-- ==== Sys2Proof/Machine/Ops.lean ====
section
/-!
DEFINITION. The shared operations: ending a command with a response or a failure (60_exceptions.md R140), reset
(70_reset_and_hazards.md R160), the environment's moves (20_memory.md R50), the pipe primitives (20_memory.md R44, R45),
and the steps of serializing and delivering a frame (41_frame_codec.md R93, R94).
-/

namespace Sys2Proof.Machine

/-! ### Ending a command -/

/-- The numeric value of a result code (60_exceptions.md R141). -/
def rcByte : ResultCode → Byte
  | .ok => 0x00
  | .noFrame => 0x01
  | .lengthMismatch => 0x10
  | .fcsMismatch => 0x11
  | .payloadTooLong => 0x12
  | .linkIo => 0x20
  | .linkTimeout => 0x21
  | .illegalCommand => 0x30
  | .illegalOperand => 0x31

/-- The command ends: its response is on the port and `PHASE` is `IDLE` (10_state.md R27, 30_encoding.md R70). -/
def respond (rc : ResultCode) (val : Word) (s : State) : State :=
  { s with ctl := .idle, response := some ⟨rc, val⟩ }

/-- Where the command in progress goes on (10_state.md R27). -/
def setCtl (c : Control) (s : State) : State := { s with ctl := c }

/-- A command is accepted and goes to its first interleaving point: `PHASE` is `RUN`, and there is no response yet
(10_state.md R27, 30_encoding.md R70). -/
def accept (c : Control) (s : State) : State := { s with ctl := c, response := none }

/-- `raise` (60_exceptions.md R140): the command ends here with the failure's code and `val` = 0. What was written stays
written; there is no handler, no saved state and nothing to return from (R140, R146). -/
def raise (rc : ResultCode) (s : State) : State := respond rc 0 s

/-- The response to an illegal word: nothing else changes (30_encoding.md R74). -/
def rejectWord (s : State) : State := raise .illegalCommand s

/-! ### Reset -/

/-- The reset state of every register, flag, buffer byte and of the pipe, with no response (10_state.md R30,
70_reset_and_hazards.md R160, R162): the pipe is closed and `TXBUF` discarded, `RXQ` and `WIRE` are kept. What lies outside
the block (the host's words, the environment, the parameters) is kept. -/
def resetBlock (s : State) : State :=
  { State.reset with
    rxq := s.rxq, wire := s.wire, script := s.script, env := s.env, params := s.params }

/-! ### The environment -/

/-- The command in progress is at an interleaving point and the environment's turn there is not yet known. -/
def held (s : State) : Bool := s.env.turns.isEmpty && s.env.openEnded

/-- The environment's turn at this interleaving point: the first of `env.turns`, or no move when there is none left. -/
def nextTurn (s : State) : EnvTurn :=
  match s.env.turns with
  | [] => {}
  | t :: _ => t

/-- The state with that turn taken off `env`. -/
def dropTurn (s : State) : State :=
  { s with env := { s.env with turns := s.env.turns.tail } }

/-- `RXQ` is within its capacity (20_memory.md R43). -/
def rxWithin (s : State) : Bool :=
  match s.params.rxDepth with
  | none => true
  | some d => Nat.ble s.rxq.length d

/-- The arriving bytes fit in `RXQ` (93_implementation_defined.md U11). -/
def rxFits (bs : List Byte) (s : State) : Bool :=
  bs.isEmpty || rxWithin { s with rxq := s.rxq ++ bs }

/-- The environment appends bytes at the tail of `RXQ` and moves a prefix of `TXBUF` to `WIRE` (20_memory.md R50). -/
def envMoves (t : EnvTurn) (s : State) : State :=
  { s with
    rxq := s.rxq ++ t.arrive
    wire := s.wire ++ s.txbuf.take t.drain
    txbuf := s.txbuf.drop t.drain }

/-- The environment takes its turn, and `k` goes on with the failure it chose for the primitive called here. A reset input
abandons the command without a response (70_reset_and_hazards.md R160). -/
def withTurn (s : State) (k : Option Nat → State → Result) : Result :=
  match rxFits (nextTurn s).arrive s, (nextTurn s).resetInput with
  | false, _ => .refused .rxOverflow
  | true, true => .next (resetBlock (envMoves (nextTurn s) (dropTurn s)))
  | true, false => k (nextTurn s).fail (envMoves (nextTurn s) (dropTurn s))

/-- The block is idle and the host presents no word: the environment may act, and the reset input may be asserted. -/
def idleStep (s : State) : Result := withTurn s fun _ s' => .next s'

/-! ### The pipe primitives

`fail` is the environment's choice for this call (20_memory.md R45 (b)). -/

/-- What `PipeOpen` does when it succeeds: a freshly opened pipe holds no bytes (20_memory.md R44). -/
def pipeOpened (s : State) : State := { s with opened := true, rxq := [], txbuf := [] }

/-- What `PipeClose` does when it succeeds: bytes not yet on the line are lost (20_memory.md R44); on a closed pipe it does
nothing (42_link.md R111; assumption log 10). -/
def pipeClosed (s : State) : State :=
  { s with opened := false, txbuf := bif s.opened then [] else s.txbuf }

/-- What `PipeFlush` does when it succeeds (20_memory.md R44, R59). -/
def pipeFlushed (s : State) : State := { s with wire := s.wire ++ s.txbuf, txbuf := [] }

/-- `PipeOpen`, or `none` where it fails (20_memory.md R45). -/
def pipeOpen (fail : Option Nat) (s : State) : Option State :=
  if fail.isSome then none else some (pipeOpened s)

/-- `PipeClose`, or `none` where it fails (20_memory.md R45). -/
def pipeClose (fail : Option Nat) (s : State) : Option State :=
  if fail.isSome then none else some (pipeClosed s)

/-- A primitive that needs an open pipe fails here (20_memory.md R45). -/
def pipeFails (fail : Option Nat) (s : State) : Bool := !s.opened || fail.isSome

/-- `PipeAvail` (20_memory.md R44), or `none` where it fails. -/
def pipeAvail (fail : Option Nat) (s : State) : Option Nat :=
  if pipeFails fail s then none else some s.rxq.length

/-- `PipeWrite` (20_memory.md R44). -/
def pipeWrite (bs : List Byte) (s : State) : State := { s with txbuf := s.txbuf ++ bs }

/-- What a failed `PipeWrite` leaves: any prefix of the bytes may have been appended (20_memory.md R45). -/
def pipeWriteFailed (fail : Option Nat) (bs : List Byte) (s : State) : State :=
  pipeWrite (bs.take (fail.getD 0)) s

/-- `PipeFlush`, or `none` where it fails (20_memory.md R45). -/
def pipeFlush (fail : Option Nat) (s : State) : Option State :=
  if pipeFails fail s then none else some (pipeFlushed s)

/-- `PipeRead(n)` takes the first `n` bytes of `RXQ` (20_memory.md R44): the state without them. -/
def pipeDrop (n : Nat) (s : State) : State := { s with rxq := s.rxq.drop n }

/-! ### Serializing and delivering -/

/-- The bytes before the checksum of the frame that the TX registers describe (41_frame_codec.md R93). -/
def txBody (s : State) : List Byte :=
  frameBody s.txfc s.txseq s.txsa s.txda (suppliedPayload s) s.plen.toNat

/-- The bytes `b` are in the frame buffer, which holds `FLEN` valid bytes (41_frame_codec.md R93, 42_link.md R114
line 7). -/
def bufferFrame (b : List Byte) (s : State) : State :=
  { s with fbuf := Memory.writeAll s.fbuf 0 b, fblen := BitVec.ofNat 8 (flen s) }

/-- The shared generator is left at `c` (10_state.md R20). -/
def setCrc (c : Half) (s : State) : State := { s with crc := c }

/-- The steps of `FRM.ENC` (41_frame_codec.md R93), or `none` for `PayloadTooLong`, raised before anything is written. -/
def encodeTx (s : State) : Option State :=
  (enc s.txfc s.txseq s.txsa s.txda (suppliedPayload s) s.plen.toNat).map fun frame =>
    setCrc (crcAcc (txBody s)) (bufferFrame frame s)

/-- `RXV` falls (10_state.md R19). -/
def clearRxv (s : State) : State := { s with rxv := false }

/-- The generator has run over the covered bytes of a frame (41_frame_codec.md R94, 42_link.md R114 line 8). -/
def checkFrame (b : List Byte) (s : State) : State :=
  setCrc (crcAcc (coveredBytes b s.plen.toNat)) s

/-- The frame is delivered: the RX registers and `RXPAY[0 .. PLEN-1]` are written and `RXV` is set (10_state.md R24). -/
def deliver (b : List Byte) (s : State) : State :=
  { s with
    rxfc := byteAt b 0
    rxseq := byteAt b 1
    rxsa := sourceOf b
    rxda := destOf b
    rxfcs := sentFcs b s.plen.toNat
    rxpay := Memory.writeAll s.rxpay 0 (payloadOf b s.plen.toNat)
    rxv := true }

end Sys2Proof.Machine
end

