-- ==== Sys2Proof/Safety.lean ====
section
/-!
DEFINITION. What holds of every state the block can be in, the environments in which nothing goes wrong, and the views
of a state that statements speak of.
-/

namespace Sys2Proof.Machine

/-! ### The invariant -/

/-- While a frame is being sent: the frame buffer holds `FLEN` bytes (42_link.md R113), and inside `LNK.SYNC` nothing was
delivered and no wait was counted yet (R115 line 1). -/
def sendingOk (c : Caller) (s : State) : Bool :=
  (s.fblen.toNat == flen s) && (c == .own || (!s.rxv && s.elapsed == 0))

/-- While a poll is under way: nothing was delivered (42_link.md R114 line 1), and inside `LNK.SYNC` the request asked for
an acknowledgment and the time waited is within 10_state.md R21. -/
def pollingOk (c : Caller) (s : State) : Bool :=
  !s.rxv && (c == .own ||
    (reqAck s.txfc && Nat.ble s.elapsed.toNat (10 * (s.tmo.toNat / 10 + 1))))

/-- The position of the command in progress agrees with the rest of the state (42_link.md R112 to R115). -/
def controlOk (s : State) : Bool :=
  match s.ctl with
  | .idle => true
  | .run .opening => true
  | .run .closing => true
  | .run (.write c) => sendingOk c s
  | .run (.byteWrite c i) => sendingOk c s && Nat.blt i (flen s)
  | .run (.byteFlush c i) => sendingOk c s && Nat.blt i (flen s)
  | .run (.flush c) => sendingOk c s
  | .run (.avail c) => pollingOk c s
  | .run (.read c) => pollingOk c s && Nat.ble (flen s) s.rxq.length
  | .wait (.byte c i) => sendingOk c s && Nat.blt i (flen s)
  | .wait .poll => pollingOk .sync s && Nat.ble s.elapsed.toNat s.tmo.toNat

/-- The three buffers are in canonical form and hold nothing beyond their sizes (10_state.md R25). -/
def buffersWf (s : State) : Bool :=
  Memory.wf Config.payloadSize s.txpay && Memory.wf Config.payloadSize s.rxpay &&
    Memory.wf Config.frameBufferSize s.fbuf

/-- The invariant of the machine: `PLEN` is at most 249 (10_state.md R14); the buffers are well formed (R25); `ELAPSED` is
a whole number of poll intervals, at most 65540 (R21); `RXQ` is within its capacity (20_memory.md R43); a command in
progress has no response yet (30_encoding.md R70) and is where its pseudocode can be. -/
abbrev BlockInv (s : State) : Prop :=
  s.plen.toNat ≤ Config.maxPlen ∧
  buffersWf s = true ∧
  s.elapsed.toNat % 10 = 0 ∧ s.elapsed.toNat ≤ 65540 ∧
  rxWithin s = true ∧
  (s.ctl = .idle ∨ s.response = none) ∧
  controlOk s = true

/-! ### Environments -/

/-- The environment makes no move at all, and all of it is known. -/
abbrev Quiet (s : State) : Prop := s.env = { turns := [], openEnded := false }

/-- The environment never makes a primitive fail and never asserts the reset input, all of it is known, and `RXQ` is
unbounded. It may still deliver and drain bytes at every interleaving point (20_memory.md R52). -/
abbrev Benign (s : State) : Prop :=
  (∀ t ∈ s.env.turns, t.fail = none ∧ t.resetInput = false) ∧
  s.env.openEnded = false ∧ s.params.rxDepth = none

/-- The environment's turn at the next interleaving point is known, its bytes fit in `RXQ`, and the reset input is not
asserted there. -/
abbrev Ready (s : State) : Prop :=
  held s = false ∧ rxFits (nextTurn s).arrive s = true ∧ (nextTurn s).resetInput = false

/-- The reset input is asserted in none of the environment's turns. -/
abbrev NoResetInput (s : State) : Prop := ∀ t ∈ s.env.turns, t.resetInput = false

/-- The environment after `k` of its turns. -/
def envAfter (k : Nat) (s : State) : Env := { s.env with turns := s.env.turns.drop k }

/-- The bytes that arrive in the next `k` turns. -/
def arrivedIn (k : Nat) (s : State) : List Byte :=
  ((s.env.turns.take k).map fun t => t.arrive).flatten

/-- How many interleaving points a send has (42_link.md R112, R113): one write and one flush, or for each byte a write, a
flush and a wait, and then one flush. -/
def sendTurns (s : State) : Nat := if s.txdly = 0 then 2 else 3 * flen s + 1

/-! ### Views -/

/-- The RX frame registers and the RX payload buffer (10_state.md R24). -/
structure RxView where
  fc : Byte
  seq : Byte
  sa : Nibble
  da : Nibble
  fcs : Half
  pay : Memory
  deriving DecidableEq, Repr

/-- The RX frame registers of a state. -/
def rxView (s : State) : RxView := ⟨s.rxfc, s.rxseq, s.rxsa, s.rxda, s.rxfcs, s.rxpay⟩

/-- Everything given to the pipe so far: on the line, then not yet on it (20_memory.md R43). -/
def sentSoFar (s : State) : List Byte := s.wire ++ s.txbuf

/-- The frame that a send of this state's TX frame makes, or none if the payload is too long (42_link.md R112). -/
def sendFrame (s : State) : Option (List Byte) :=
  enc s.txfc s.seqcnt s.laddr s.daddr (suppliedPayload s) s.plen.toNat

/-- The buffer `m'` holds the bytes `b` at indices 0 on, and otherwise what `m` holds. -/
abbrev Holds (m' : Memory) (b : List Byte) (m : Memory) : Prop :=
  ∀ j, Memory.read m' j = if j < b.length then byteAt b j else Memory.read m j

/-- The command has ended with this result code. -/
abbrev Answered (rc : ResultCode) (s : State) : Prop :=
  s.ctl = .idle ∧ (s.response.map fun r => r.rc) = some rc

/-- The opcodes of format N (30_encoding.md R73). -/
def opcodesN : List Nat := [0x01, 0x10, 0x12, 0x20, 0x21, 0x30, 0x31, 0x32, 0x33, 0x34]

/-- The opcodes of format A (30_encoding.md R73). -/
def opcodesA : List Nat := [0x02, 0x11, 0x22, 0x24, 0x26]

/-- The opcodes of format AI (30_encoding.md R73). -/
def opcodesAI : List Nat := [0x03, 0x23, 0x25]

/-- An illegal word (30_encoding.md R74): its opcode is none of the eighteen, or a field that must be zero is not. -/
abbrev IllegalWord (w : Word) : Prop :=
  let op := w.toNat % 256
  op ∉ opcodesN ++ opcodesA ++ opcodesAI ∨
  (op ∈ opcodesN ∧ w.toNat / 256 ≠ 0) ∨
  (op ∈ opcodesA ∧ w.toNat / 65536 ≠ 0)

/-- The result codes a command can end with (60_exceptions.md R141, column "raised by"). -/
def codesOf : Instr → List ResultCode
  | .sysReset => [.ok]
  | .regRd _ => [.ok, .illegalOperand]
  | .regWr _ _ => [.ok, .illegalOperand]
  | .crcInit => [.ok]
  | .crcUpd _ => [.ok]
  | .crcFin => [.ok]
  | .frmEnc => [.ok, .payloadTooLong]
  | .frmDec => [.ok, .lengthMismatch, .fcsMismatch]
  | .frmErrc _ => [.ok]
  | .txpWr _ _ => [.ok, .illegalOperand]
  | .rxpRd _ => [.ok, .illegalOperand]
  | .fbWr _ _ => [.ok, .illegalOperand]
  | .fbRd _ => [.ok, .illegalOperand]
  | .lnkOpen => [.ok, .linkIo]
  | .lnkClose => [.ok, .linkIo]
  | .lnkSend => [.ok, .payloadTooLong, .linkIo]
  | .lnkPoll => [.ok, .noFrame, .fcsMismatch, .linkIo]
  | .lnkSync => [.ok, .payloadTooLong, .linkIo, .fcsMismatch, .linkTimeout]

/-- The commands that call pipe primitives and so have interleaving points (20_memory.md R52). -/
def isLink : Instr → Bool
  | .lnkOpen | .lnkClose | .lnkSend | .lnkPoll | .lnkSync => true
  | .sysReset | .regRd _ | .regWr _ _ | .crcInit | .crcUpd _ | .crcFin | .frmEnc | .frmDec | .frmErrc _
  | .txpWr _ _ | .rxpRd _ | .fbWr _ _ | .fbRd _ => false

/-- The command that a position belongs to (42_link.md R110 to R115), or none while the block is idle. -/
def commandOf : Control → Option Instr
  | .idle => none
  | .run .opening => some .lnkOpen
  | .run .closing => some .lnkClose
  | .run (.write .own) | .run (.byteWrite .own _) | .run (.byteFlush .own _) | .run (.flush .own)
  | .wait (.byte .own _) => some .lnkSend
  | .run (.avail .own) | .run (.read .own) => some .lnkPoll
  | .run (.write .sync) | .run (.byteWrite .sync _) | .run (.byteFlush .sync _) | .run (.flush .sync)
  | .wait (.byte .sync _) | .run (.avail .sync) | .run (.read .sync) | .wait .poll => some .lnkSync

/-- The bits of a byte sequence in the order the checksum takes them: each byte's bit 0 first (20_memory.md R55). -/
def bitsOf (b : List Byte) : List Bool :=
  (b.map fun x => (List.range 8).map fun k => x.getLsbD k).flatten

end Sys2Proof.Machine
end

:: Problem ::
Proceeding from the line containing "def pollingOk (c" through the line containing "The invariant of", transcribe the lines above exactly, both end lines included.

:: The answer ::
def pollingOk (c : Caller) (s : State) : Bool :=
  !s.rxv && (c == .own ||
    (reqAck s.txfc && Nat.ble s.elapsed.toNat (10 * (s.tmo.toNat / 10 + 1))))

/-- The position of the command in progress agrees with the rest of the state (42_link.md R112 to R115). -/
def controlOk (s : State) : Bool :=
  match s.ctl with
  | .idle => true
  | .run .opening => true
  | .run .closing => true
  | .run (.write c) => sendingOk c s
  | .run (.byteWrite c i) => sendingOk c s && Nat.blt i (flen s)
  | .run (.byteFlush c i) => sendingOk c s && Nat.blt i (flen s)
  | .run (.flush c) => sendingOk c s
  | .run (.avail c) => pollingOk c s
  | .run (.read c) => pollingOk c s && Nat.ble (flen s) s.rxq.length
  | .wait (.byte c i) => sendingOk c s && Nat.blt i (flen s)
  | .wait .poll => pollingOk .sync s && Nat.ble s.elapsed.toNat s.tmo.toNat

/-- The three buffers are in canonical form and hold nothing beyond their sizes (10_state.md R25). -/
def buffersWf (s : State) : Bool :=
  Memory.wf Config.payloadSize s.txpay && Memory.wf Config.payloadSize s.rxpay &&
    Memory.wf Config.frameBufferSize s.fbuf

/-- The invariant of the machine: `PLEN` is at most 249 (10_state.md R14); the buffers are well formed (R25); `ELAPSED` is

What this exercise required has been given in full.